Он надевал свой царский шлем и выходил к толпе. Достаточно ему было бросить две-три фразы, как воины выстраивались в шеренги, и недовольный ропот перерастал в восторженный рёв. Они уже сами требовали от Александра вести их на самый край Ойкумены. Всё точно так случилось и на реке Гифасис.

Так, да не совсем так: царь вышел к армии без шлема. И недовольство армии с тех пор постоянно сопровождало поход. Разве могло это не огорчать царя, равного богам? А если истребить поголовно пару-тройку племён, то настроение себе можно было хоть как-то приподнять.

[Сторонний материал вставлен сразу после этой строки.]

-- ==== Sys2Proof/Proofs/Handlings.lean ====
section
/-! The handlings of an office frame boundary that takes no order: each is taken once, and but for the stores' own they leave
the spans alone, with the outputs' records in force and the course of the restart (R63, R69, R141). -/

namespace Sys2Proof.Machine

/-! ### Each handling once -/

theorem expand_nodup (done : List Handling) (h : Handling) : (expand done h).Nodup := by
  cases h with
  | timer n => simp [expand]
  | orderChannel => dsimp only [expand]; split <;> decide
  | _ => exact List.nodup_singleton _

theorem mem_expand_self (done : List Handling) (h : Handling) : h ∈ expand done h := by
  cases h with
  | timer n => simp [expand]
  | orderChannel => dsimp only [expand]; split <;> simp
  | _ => exact List.mem_singleton.mpr rfl

theorem mem_addHandling (done : List Handling) (h x : Handling) :
    x ∈ addHandling done h ↔ x ∈ done ∨ x ∈ expand done h := by
  by_cases hx : x ∈ done <;> simp [addHandling, hx]

theorem addHandling_nodup (done : List Handling) (h : Handling) (k : done.Nodup) : (addHandling done h).Nodup := by
  refine k.append ((expand_nodup done h).filter _) fun x hx hf => ?_
  simp [hx] at hf

theorem foldl_addHandling_nodup (l done : List Handling) (k : done.Nodup) : (l.foldl addHandling done).Nodup := by
  induction l generalizing done with
  | nil => exact k
  | cons h l ih => exact ih _ (addHandling_nodup done h k)

theorem mem_foldl_addHandling (l done : List Handling) (x : Handling) (h : x ∈ done ∨ x ∈ l) :
    x ∈ l.foldl addHandling done := by
  induction l generalizing done with
  | nil => simpa using h
  | cons y l ih =>
    refine ih _ ?_
    rw [mem_addHandling]
    rcases h with h | h
    · exact .inl (.inl h)
    · rcases List.mem_cons.mp h with rfl | h
      · exact .inl (.inr (mem_expand_self done x))
      · exact .inr h

theorem schedule_nodup (order : List Handling) : (schedule order).Nodup := foldl_addHandling_nodup _ _ List.nodup_nil

theorem mem_allSpans (n : Fin 16) : n ∈ allSpans := by
  revert n
  decide

theorem allSpans_nodup : allSpans.Nodup := by decide

/-- Every store has its handling at every boundary. -/
theorem store_mem_schedule (order : List Handling) (n : Fin 16) : .store n ∈ schedule order :=
  mem_foldl_addHandling _ _ _ (.inr (by simp [defaultOrder, mem_allSpans]))

/-! ### What a handling leaves alone where no order is taken -/

/-- No order is taken at a boundary where the handlings find the channel so (R140, R151). -/
def State.examinesNothing (s : State) (superframe : Bool) : Prop :=
  superframe = false ∨ s.channel.framed = false ∨ s.channel.receive[1] = 0

/-- What every handling of a boundary that takes no order keeps: the course of a restart, the outputs' records in force, and
that no order is taken. -/
structure State.handlingKeeps (s : State) (superframe : Bool) (t : State) : Prop where
  restart : t.restart = s.restart
  toa : t.timing.toa.inForce = s.timing.toa.inForce
  tob : t.timing.tob.inForce = s.timing.tob.inForce
  orders : s.examinesNothing superframe → t.examinesNothing superframe

theorem handlingKeeps_refl (s : State) (superframe : Bool) : s.handlingKeeps superframe s := ⟨rfl, rfl, rfl, id⟩

theorem handlingKeeps_trans {s t u : State} {superframe : Bool} (h : s.handlingKeeps superframe t)
    (k : t.handlingKeeps superframe u) : s.handlingKeeps superframe u :=
  ⟨k.restart.trans h.restart, k.toa.trans h.toa, k.tob.trans h.tob, k.orders ∘ h.orders⟩

/-- Handlings that leave the restart, the outputs' records and the channel alone. -/
theorem handlingKeeps_of {s t : State} (superframe : Bool) (hr : t.restart = s.restart)
    (ha : t.timing.toa.inForce = s.timing.toa.inForce) (hb : t.timing.tob.inForce = s.timing.tob.inForce)
    (hc : t.channel = s.channel) : s.handlingKeeps superframe t :=
  ⟨hr, ha, hb, fun h => by unfold State.examinesNothing; rw [hc]; exact h⟩

/-- The same before a handling that keeps all this. -/
theorem handlingKeeps_after {s t u : State} {superframe : Bool} (k : t.handlingKeeps superframe u)
    (hr : t.restart = s.restart) (ha : t.timing.toa.inForce = s.timing.toa.inForce)
    (hb : t.timing.tob.inForce = s.timing.tob.inForce) (hc : t.channel = s.channel) : s.handlingKeeps superframe u :=
  handlingKeeps_trans (handlingKeeps_of superframe hr ha hb hc) k

theorem handlingKeeps_of_timingActs {s t : State} (superframe : Bool) (h : s.timingActs t) :
    s.handlingKeeps superframe t := by
  obtain ⟨-, hr, -, -, -, -, -, hc, -, -, -, -, ha, hb, -⟩ := h
  exact handlingKeeps_of superframe hr (by rw [ha]) (by rw [hb]) hc

theorem handlingKeeps_of_becomes {s t : State} {n : Fin 16} {sp : Span} (superframe : Bool) (h : s.becomes n sp t) :
    s.handlingKeeps superframe t := by
  obtain ⟨-, ⟨-, -, hr, -, -, -, -, -, -, -, -, -, -, ha, hb, -⟩, hc⟩ := h
  exact handlingKeeps_of superframe hr (by rw [ha]) (by rw [hb]) hc

theorem offerUnitTrigger_keeps (s : State) (superframe : Bool) (src : Fin 8) (u : Fin 4) :
    s.handlingKeeps superframe (s.offerUnitTrigger src u) := by
  rw [offerUnitTrigger_eq]
  split
  · exact handlingKeeps_of superframe rfl rfl rfl rfl
  · exact handlingKeeps_refl s superframe

theorem performAction_keeps (s : State) (superframe : Bool) (t : Timer) :
    s.handlingKeeps superframe (s.performAction t).1 := by
  unfold State.performAction
  split
  · exact handlingKeeps_refl s superframe
  · exact handlingKeeps_of superframe rfl rfl rfl rfl
  · exact handlingKeeps_of superframe rfl rfl rfl rfl
  · exact handlingKeeps_of superframe rfl rfl rfl rfl
  · exact handlingKeeps_of_timingActs superframe (selectionRequest_acts s t.param)

theorem matchTimer_keeps (s : State) (superframe : Bool) (n : Fin 4) : s.handlingKeeps superframe (s.matchTimer n) := by
  unfold State.matchTimer
  dsimp only
  split
  · refine handlingKeeps_trans (performAction_keeps s superframe s.timers[n]) ?_
    exact handlingKeeps_after (offerUnitTrigger_keeps _ superframe 5 n) rfl rfl rfl rfl
  · exact handlingKeeps_refl s superframe

theorem timeout_keeps (s : State) (superframe : Bool) : s.handlingKeeps superframe s.timeout := by
  unfold State.timeout
  split
  · exact handlingKeeps_refl s superframe
  · exact handlingKeeps_after (handlingKeeps_of_timingActs superframe (dropSelection_spec _).1) rfl rfl rfl rfl

theorem autoSelect_keeps (s : State) (superframe : Bool) : s.handlingKeeps superframe s.autoSelect := by
  unfold State.autoSelect
  split
  · exact handlingKeeps_refl s superframe
  · exact handlingKeeps_refl s superframe
  · split
    · exact handlingKeeps_of_timingActs superframe (selectEntry_spec s _).1
    · split
      · exact handlingKeeps_of_timingActs superframe (selectEntry_spec s _).1
      · exact handlingKeeps_refl s superframe

theorem lockStage_keeps (s : State) (superframe apart : Bool) : s.handlingKeeps superframe (s.lockStage apart) := by
  have loop (l : Loop) : s.handlingKeeps superframe (s.setLoop l) := handlingKeeps_of superframe rfl rfl rfl rfl
  unfold State.lockStage
  dsimp only
  generalize (if s.timing.detector.reading = true then s.timing.loop.lockCount + 1 else 0) = count
  split
  · split
    · exact loop _
    · split
      · exact loop _
      · split
        · exact loop _
        · exact handlingKeeps_trans (loop _) (timeout_keeps _ superframe)
  · exact handlingKeeps_refl s superframe

theorem monitors_keeps (s : State) (superframe : Bool) : s.handlingKeeps superframe s.monitors :=
  handlingKeeps_after (handlingKeeps_of_timingActs superframe (followEntries_acts _)) rfl rfl rfl rfl

/-- The three stages and the oscillator (R69). -/
theorem otuSuperframe_keeps (s : State) (superframe apart : Bool) :
    s.handlingKeeps superframe (s.otuSuperframe apart) := by
  have stages : s.handlingKeeps superframe ((s.qualifyAll.autoSelect).lockStage apart) :=
    handlingKeeps_trans (handlingKeeps_after (autoSelect_keeps s.qualifyAll superframe) rfl rfl rfl rfl)
      (lockStage_keeps _ superframe apart)
  refine handlingKeeps_trans stages ?_
  unfold State.otuSuperframe Timing.steer
  dsimp only
  split <;> exact handlingKeeps_of superframe rfl rfl rfl rfl

theorem otuBoundary_keeps (s : State) (superframe apart : Bool) :
    s.handlingKeeps superframe (s.otuBoundary superframe apart) := by
  unfold State.otuBoundary
  split
  · exact handlingKeeps_trans (monitors_keeps s _) (otuSuperframe_keeps _ _ apart)
  · exact monitors_keeps s _

theorem pulse_inForce (o : TimingOutput) (t : Timing) (fires : OutputRecord → Bool) :
    (o.pulse t fires).inForce = o.inForce := by
  unfold TimingOutput.pulse; split <;> rfl

/-- An order channel that finds no cell to examine, or an empty one, takes no order (R140, R145, R151). -/
theorem orderBoundary_spans (s : State) (sampled : Fin 16 → Bool)
    (h : s.channel.framed = false ∨ s.channel.receive[1] = 0) :
    (s.orderBoundary sampled).spans = s.spans ∧ s.handlingKeeps true (s.orderBoundary sampled) := by
  unfold State.orderBoundary State.examine
  split
  next hf =>
    have empty : s.formSend.channel.receive[1] = 0 :=
      h.resolve_left fun k => Bool.false_ne_true (k.symm.trans hf)
    unfold State.judgeCell
    rw [if_pos empty]
    exact ⟨rfl, rfl, rfl, rfl, fun _ => .inr (.inr (by simp [State.clearCell]))⟩
  next => exact ⟨rfl, rfl, rfl, rfl, id⟩

/-- A handling that takes no order, and is not a store's own, leaves the spans alone. -/
theorem handle_spans (s : State) (superframe apart : Bool) (done : List Handling) (h : Handling)
    (ho : s.examinesNothing superframe) (hs : ∀ n, h ≠ .store n) :
    (s.handle superframe apart done h).spans = s.spans := by
  cases h with
  | number => exact formNumber_spans s
  | timer n => exact matchTimer_spans s n
  | store n => exact absurd rfl (hs n)
  | otu => exact otuBoundary_spans s superframe apart
  | outputs => rfl
  | swaps => cases superframe <;> rfl
  | units => cases superframe <;> rfl
  | orderChannel =>
    cases superframe with
    | false => rfl
    | true => exact (orderBoundary_spans s _ (ho.resolve_left nofun)).1

/-- Span `n` after one handling: the store's own decides, and no other touches it. -/
theorem handle_span (s : State) (superframe apart : Bool) (done : List Handling) (h : Handling) (n : Fin 16)
    (ho : s.examinesNothing superframe) :
    (s.handle superframe apart done h).span n =
      if h = .store n then (s.span n).storeHandled superframe else s.span n := by
  by_cases hs : ∃ m, h = .store m
  · obtain ⟨m, rfl⟩ := hs
    obtain ⟨hm, ⟨hne, -⟩, -⟩ := storeBoundary_becomes s superframe m
    by_cases hmn : m = n
    · subst hmn
      rw [if_pos rfl]
      exact hm
    · rw [if_neg (by simpa using hmn)]
      exact hne n (Ne.symm hmn)
  · have hs' : ∀ m, h ≠ .store m := fun m k => hs ⟨m, k⟩
    rw [if_neg (hs' n), State.span, State.span, handle_spans s superframe apart done h ho hs']

theorem handle_keeps (s : State) (superframe apart : Bool) (done : List Handling) (h : Handling)
    (ho : s.examinesNothing superframe) : s.handlingKeeps superframe (s.handle superframe apart done h) := by
  cases h with
  | number => exact handlingKeeps_of superframe rfl rfl rfl rfl
  | timer n => exact matchTimer_keeps s superframe n
  | store n => exact handlingKeeps_of_becomes superframe (storeBoundary_becomes s superframe n)
  | otu => exact otuBoundary_keeps s superframe apart
  | outputs => exact handlingKeeps_of superframe rfl (pulse_inForce _ _ _) (pulse_inForce _ _ _) rfl
  | swaps => cases superframe <;> exact handlingKeeps_of _ rfl rfl rfl rfl
  | units => cases superframe <;> exact handlingKeeps_of _ rfl rfl rfl rfl
  | orderChannel =>
    cases superframe with
    | false => exact handlingKeeps_refl s false
    | true => exact (orderBoundary_spans s _ (ho.resolve_left nofun)).2

/-- All handlings, each once: every span of theirs has its store handled once (R33, R69). -/
theorem handleAll_spec (superframe apart : Bool) (todo done : List Handling) (s : State) (hn : todo.Nodup)
    (ho : s.examinesNothing superframe) :
    s.handlingKeeps superframe (s.handleAll superframe apart done todo) ∧
      ∀ n, (s.handleAll superframe apart done todo).span n =
        if .store n ∈ todo then (s.span n).storeHandled superframe else s.span n := by
  induction todo generalizing done s with
  | nil => exact ⟨handlingKeeps_refl s superframe, fun n => rfl⟩
  | cons h rest ih =>
    have first := handle_keeps s superframe apart done h ho
    obtain ⟨hnot, hrest⟩ := List.nodup_cons.mp hn
    obtain ⟨keeps, spans⟩ := ih (h :: done) (s.handle superframe apart done h) hrest (first.orders ho)
    refine ⟨handlingKeeps_trans first keeps, fun n => (spans n).trans ?_⟩
    rw [handle_span s superframe apart done h n ho]
    by_cases hh : h = .store n
    · subst hh
      rw [if_neg hnot, if_pos rfl, if_pos List.mem_cons_self]
    · have hmem : (.store n ∈ h :: rest) ↔ .store n ∈ rest := by simp [Ne.symm hh]
      simp only [if_neg hh, hmem]

end Sys2Proof.Machine
end

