-- ==== Sys2Proof/Proofs/SettingsInForce.lean ====
section
/-! A span across an office frame boundary that takes no order: its reads completed and its frame sent, the stored settings in
force, its store handled (R17, R19, R20, R33, R44). -/

namespace Sys2Proof.Machine

/-! ### What stands beside the spans until the handlings -/

/-- Beside the spans, `t` stands as `s` does in all that chooses the bytes of a frame and in all a boundary opens with: units
may have been triggered anew. -/
structure State.besideSpans (s t : State) : Prop where
  restart : t.restart = s.restart
  highway : t.highway = s.highway
  frameNumber : t.frameNumber = s.frameNumber
  channel : t.channel = s.channel
  toa : t.timing.toa = s.timing.toa
  tob : t.timing.tob = s.timing.tob
  units : ∀ u : Fin 4, t.units[u] = s.units[u] ∨ t.units[u] = { s.units[u] with newTrigger := true }

theorem besideSpans_refl (s : State) : s.besideSpans s := ⟨rfl, rfl, rfl, rfl, rfl, rfl, fun _ => .inl rfl⟩

theorem besideSpans_trans {s t u : State} (h : s.besideSpans t) (k : t.besideSpans u) : s.besideSpans u := by
  refine ⟨k.restart.trans h.restart, k.highway.trans h.highway, k.frameNumber.trans h.frameNumber,
    k.channel.trans h.channel, k.toa.trans h.toa, k.tob.trans h.tob, fun i => ?_⟩
  rcases h.units i with h | h <;> rcases k.units i with k | k <;> simp [h, k]

theorem besideSpans_of_becomes {s t : State} {n : Fin 16} {sp : Span} (h : s.becomes n sp t) : s.besideSpans t := by
  obtain ⟨-, ⟨-, -, hr, hh, hf, -, -, hu, -, -, -, -, -, ha, hb, -⟩, hc⟩ := h
  exact ⟨hr, hh, hf, hc, ha, hb, hu⟩

theorem besideSpans_of_timingActs {s t : State} (h : s.timingActs t) : s.besideSpans t := by
  obtain ⟨-, hr, -, hh, hf, -, -, hc, -, -, -, -, ha, hb, -, -, -, -, -, hu, -⟩ := h
  exact ⟨hr, hh, hf, hc, ha, hb, hu⟩

/-- A timeout acts on office timing and the device's count alone (R72, R73). -/
theorem timeout_beside (s : State) : s.besideSpans s.timeout := by
  unfold State.timeout
  split
  · exact besideSpans_refl s
  · obtain ⟨hr, hh, hf, hc, ha, hb, hu⟩ := besideSpans_of_timingActs (dropSelection_spec _).1
    exact ⟨hr, hh, hf, hc, ha, hb, hu⟩

theorem acquisitionTimeout_beside (s : State) : s.besideSpans s.acquisitionTimeout := by
  unfold State.acquisitionTimeout
  split
  · exact timeout_beside s
  · exact besideSpans_refl s

/-- The reads of some spans completed one after another (R31). -/
theorem readSides_spec (l : List (Fin 16)) (s : State) (hn : l.Nodup) :
    s.besideSpans (l.foldl (fun s n => s.readSide n 336) s) ∧
      ∀ n, (l.foldl (fun s n => s.readSide n 336) s).span n =
        if n ∈ l then ((s.span n).readTo 336).latch else s.span n := by
  induction l generalizing s with
  | nil => exact ⟨besideSpans_refl s, fun n => rfl⟩
  | cons m rest ih =>
    have first := (becomes_refl s m).readSide 336
    obtain ⟨hnot, hrest⟩ := List.nodup_cons.mp hn
    obtain ⟨beside, spans⟩ := ih (s.readSide m 336) hrest
    refine ⟨besideSpans_trans (besideSpans_of_becomes first) beside, fun n => (spans n).trans ?_⟩
    obtain ⟨hm, ⟨hne, -⟩, -⟩ := first
    by_cases hmn : n = m
    · subst hmn
      rw [if_neg hnot, if_pos List.mem_cons_self, hm]
    · simp only [hne n hmn, List.mem_cons, hmn, false_or]

theorem finishReads_beside (s : State) : s.besideSpans s.finishReads := (readSides_spec allSpans s allSpans_nodup).1

theorem finishReads_span (s : State) (n : Fin 16) : s.finishReads.span n = ((s.span n).readTo 336).latch := by
  rw [State.finishReads, (readSides_spec allSpans s allSpans_nodup).2 n, if_pos (mem_allSpans n)]

/-! ### The frame sent (R17, R96) -/

section

variable {s t : State} (h : s.besideSpans t)
include h

/-- A new trigger has no part in the transfers of the frame in progress (R125, R126). -/
theorem inserts_beside (p : Point) (u : Fin 4) : t.inserts p u = s.inserts p u := by
  unfold State.inserts State.transfers
  rcases h.units u with k | k <;> rw [k]

theorem insertion_beside (p : Point) : t.insertion p = s.insertion p := by
  have hw : t.winner p = s.winner p := by
    unfold State.winner
    rw [funext (inserts_beside h p)]
  unfold State.insertion
  rw [hw]
  refine congrArg (fun f => (s.winner p).map f) (funext fun u => ?_)
  rcases h.units u with k | k <;> simp only [k]

variable (n : Fin 16) (htx : (t.span n).tx = (s.span n).tx)
include htx

theorem channelByte_beside (c : Fin 40) : t.channelByte n c = s.channelByte n c := by
  unfold State.channelByte State.egressGives
  rw [insertion_beside h, htx, h.highway]

theorem sentFrame_beside : t.sentFrame n = s.sentFrame n := by
  unfold State.sentFrame
  rw [htx]
  simp only [channelByte_beside h n htx]

end

theorem gather_sentFrame (s : State) (b : Byte) (n : Fin 16) : (s.gather b).sentFrame n = s.sentFrame n := by
  unfold State.gather; split <;> rfl

/-- The frame sent by mode (R17, R20). -/
theorem sentFrame_normal (s : State) (n : Fin 16) (h : (s.span n).tx.modeInForce = .normal) :
    ∃ frame : Vector Byte 42, s.sentFrame n = some frame ∧ frame[(0 : Fin 42)] = 0xB2 ∧
      frame[(1 : Fin 42)] = (s.span n).tx.overhead ∧ ∀ c : Fin 40, frame[c.val + 2] = s.channelByte n c := by
  unfold State.sentFrame
  rw [h]
  refine ⟨_, rfl, by simp [Config.alignmentOctet], by simp, fun c => ?_⟩
  have h0 : c.val + 2 ≠ 0 := by omega
  have h1 : c.val + 2 ≠ 1 := by omega
  have hc : Fin.ofNat 40 (c.val + 2 - 2) = c := Fin.ext (Nat.mod_eq_of_lt c.isLt)
  simp only [Vector.getElem_ofFn, h0, h1, if_false, hc]

theorem sentFrame_blank (s : State) (n : Fin 16) (h : (s.span n).tx.modeInForce = .blank) :
    s.sentFrame n = some (Vector.replicate 42 0xFF) := by
  unfold State.sentFrame; rw [h]

theorem sentFrame_off (s : State) (n : Fin 16) (h : (s.span n).tx.modeInForce = .off) : s.sentFrame n = none := by
  unfold State.sentFrame; rw [h]

/-- TD while office timing runs: the frame sent, bit by bit (R1, R17). -/
theorem td_of_runs (s : State) (n : Fin 16) (i : Fin 336) (h : s.officeRuns = true) :
    s.td n i = (s.span n).tx.sent.map fun frame => lineBit frame i := if_pos h

/-- Every bit of a BLANK frame is 1. -/
theorem lineBit_blank (i : Fin 336) : lineBit (Vector.replicate 42 0xFF) i = true := by
  have ones : ∀ k : Fin 8, (0xFF : Byte).getMsbD k.val = true := by decide
  rw [lineBit, Vector.getElem_replicate]
  exact ones ⟨i.val % 8, Nat.mod_lt _ (by decide)⟩

/-! ### The store across the boundary (R31, R33, R44) -/

theorem readBit_lowStored (st : Store) : st.readBit.lowStored = st.lowStored := by
  unfold Store.readBit; dsimp only; split <;> rfl
theorem readBit_highStored (st : Store) : st.readBit.highStored = st.highStored := by
  unfold Store.readBit; dsimp only; split <;> rfl

@[simp] theorem readTo_lowStored (st : Store) (r : Nat) : (st.readTo r).lowStored = st.lowStored :=
  reads_keeps Store.lowStored readBit_lowStored _ st
@[simp] theorem readTo_highStored (st : Store) (r : Nat) : (st.readTo r).highStored = st.highStored :=
  reads_keeps Store.highStored readBit_highStored _ st

/-- Each read that does not empty the store takes one bit (R31, R37). -/
theorem reads_fill (st : Store) (k : Nat) (hs : st.state = .attached) (h : k < st.fill) :
    (st.reads k).fill = st.fill - k := by
  induction k generalizing st with
  | zero => rfl
  | succ k ih =>
    rw [reads_succ st k hs, readBit_attached st (by omega), ih]
    · exact Nat.sub_sub st.fill 1 k ▸ congrArg _ (Nat.add_comm 1 k)
    · exact hs
    · exact show k < st.fill - 1 by omega

/-- An ATTACHED store completes its reads and stays so where it holds more than they take (R31, R38). -/
theorem readTo_attached_iff (st : Store) (h : st.state = .attached → 1 ≤ st.fill) :
    (st.readTo 336).state = .attached ↔ st.state = .attached ∧ 336 - st.out.length < st.fill := by
  have hk : min 336 336 - st.out.length = 336 - st.out.length := by omega
  unfold Store.readTo
  rw [hk]
  by_cases hs : st.state = .attached
  · have h1 := h hs
    by_cases hf : 336 - st.out.length < st.fill
    · simp [hs, hf, (reads_of_enough st _ hs (.inr hf)).1]
    · have dry := (reads_of_dry st (336 - st.out.length) hs (by omega) (by omega)).1
      simp [hf, dry]
  · simp [hs, reads_of_not_attached st _ hs]

theorem slip_thresholds (st : Store) (d : Slip) : (st.slip d).low = st.low ∧ (st.slip d).high = st.high := by
  cases d <;> simp [Store.slip]

theorem boundary_thresholds (st : Store) : st.boundary.1.low = st.low ∧ st.boundary.1.high = st.high := by
  obtain ⟨-, e⟩ | ⟨-, -, e⟩ | ⟨-, -, e⟩ | ⟨-, -, e⟩ | ⟨-, -, e⟩ | ⟨-, e⟩ := boundary_cases st
  case inr.inr.inr.inr.inr =>
    rw [e]
    exact slip_thresholds st.beginFrame st.decision
  all_goals
    rw [e]
    exact ⟨rfl, rfl⟩

/-- The slip decision of R33. -/
theorem slips_iff (st : Store) :
    st.boundary.2.slip ≠ .none ↔ st.state = .attached ∧ (st.fill < st.low ∨ st.high < st.fill) := by
  rw [(boundary_report st).2.2.1]
  unfold Store.decision
  split_ifs <;> simp [*]

/-- A slip sets the indication of the office superframe in progress, and the boundary nothing else of the transmitter (R19,
R36). -/
theorem boundary_tx (sp : Span) (superframe : Bool) :
    (sp.boundary superframe).1.tx =
      { sp.tx with currentSlip := sp.tx.currentSlip || decide (sp.store.boundary.2.slip ≠ .none) } := by
  unfold Span.boundary Span.hitCounted
  dsimp only
  split <;> cases sp.store.boundary.2.slip <;> simp [Span.slipped]

theorem boundary_store (sp : Span) (superframe : Bool) : (sp.boundary superframe).1.store = sp.store.boundary.1 := by
  unfold Span.boundary Span.hitCounted
  dsimp only
  split <;> cases sp.store.boundary.2.slip <;> rfl

@[simp] theorem storeHandled_record (sp : Span) (superframe : Bool) : (sp.storeHandled superframe).record = sp.record := by
  unfold Span.storeHandled; split <;> simp [Span.commitDrift]
@[simp] theorem storeHandled_tx (sp : Span) (superframe : Bool) :
    (sp.storeHandled superframe).tx = (sp.boundary superframe).1.tx := by
  unfold Span.storeHandled; split <;> simp [Span.commitDrift]
@[simp] theorem storeHandled_store (sp : Span) (superframe : Bool) :
    (sp.storeHandled superframe).store = sp.store.boundary.1 := by
  unfold Span.storeHandled; split <;> simp [Span.commitDrift, boundary_store]

/-! ### A span across the boundary -/

/-- A span across a boundary that takes no order, `sent` being its frame of the office frame just ended: its overhead octet
is still that frame's. -/
def Span.crossed (sp : Span) (superframe : Bool) (sent : Option (Vector Byte 42)) : Span :=
  let ended := (sp.readTo 336).latch
  (Span.openBoundary { ended with tx := { ended.tx with sent } } superframe).storeHandled superframe

/-- A span with the overhead octet of its next transmit frame formed (R18). -/
def Span.withOverhead (sp : Span) (overhead : Byte) : Span := { sp with tx := { sp.tx with overhead } }

/-- The store as its decision finds it: its reads completed, the stored thresholds in force (R31, R33, R44). -/
def Store.decides (st : Store) : Store := { st.readTo 336 with low := st.lowStored, high := st.highStored }

theorem crossed_record (sp : Span) (superframe : Bool) (sent : Option (Vector Byte 42)) :
    (sp.crossed superframe sent).record = sp.record := by
  simp [Span.crossed, Span.openBoundary]

theorem crossed_store (sp : Span) (superframe : Bool) (sent : Option (Vector Byte 42)) :
    (sp.crossed superframe sent).store = sp.store.decides.boundary.1 := by
  simp [Span.crossed, Span.openBoundary, Store.decides]

theorem crossed_tx (sp : Span) (superframe : Bool) (sent : Option (Vector Byte 42)) :
    (sp.crossed superframe sent).tx =
      { sp.tx with
        modeInForce := sp.record.transmitMode, loopbackInForce := sp.record.loopback
        conditionedInForce := sp.record.conditioned, sent
        previousSlip := if superframe then sp.tx.currentSlip else sp.tx.previousSlip
        currentSlip := (if superframe then false else sp.tx.currentSlip) || decide (sp.store.decides.boundary.2.slip ≠ .none) } := by
  simp [Span.crossed, Span.openBoundary, Store.decides, boundary_tx]

/-- The slip of the boundary in terms of the store as the office frame's end found it (R33). -/
theorem decides_slips_iff (st : Store) (h : st.state = .attached → 1 ≤ st.fill) :
    st.decides.boundary.2.slip ≠ .none ↔
      st.state = .attached ∧ 336 - st.out.length < st.fill ∧
        (st.fill - (336 - st.out.length) < st.lowStored ∨ st.highStored < st.fill - (336 - st.out.length)) := by
  rw [slips_iff]
  change (st.readTo 336).state = .attached ∧ ((st.readTo 336).fill < st.lowStored ∨ st.highStored < (st.readTo 336).fill) ↔ _
  rw [readTo_attached_iff st h, and_assoc]
  refine and_congr_right fun hs => and_congr_right fun hf => ?_
  have hk : min 336 336 - st.out.length = 336 - st.out.length := by omega
  rw [Store.readTo, hk, reads_fill st _ hs hf]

Правда, поголовно он истреблял только чужие племена. А в своём роду, в роду Аргеадов, Искандер ещё до похода в Азию уничтожил только мужчин и мальчиков. Девочек и женщин не тронул.
– В свой стае он уничтожил всех мужчин? Зачем? – удивился Александр.
– Чтобы никто не мог претендовать на его место. Зачем же еще?
– И ты полагаешь, Диссотор, что я когда-нибудь научусь жить по-человечески? Кстати, мне разонравилось моё имя.
– Это потому, Александр, – объяснил я, – что уважаемый учёный кособоко представляет тебе фигуру этого необыкновенного человека.
– А Александр Македонский и в самом деле был кособок. У него с детства были перекошены плечи и тянуло вбок шею.
– О! Тебя, Тулий, радуют физические недостатки великих? Мелковато для первого учёного Рима. Кстати, его отец Филипп был одноглазым. Здорово! Правда?
– Филипп и одним глазом видел намного дальше двуглазых.
– Хвала Папаю! Хоть один нормальный царь был в истории человечества. И на том спасибо.
– Почему Папаю? Разве меоты не приняли греческих богов? – удивился Тулий.
– Конечно, приняли, вернее, смешали со своими. Как и вы, римляне. Только мы своих богов переименовали в греческих, а вы – наоборот. А Папай... просто осталось присказкой. И всё-таки, Тулий, ты напрасно принижаешь Александра, пусть у него и были какие-то недостатки, но сколько за ним истинно славных дел, сколько…
– Например? – перебил меня римлянин.
– Он хотел, например, уравнять все племена и народы.
– Ах, хотел! Он много чего хотел. Ему и нельзя было мало хотеть, поскольку боги ему столько дали, сколько никому никогда не давали. И как он этим распорядился? Получив самую боеспособную в мире армию… Да, он её увеличил, да, он с ней завоевал огромные территории, но после бесславного похода в Индию всю её погубил в пустыне Гедросии. Не в битвах, не в сражениях – в песках. Каждые восемь человек из десяти умерли от зноя, жажды и голода.

Вот ты, Диссотор, говоришь «уравнять все племена и народы»… Уравнял. На одной свадьбе с Сузах принудил пожениться десять тысяч македонцев и греков на персиянках. Сколько браков из той сузской свадьбы сохранилось после смерти Александра? Ни одного. Не только эти браки развалились, вся его империя развалилась. И что началось?
– Бэллум омниум контра омнэс, – вынужден был ответить я.
– Правильно, война всех против всех. Не успело остыть тело царя, как его диадохи расчленили державу на удельные сатрапии, разорвали империю на лоскуты, и началась новая полувековая бойня. А что же сами диадохи? Фердикка, хилиарх Азии, убит своими же военачальниками. Антигон, царь Великой Фридии, убит заговорщиками. Убит царь Фракии Лисимах, убит царь Вавилонии Селевк… Всех перечислять не хочется.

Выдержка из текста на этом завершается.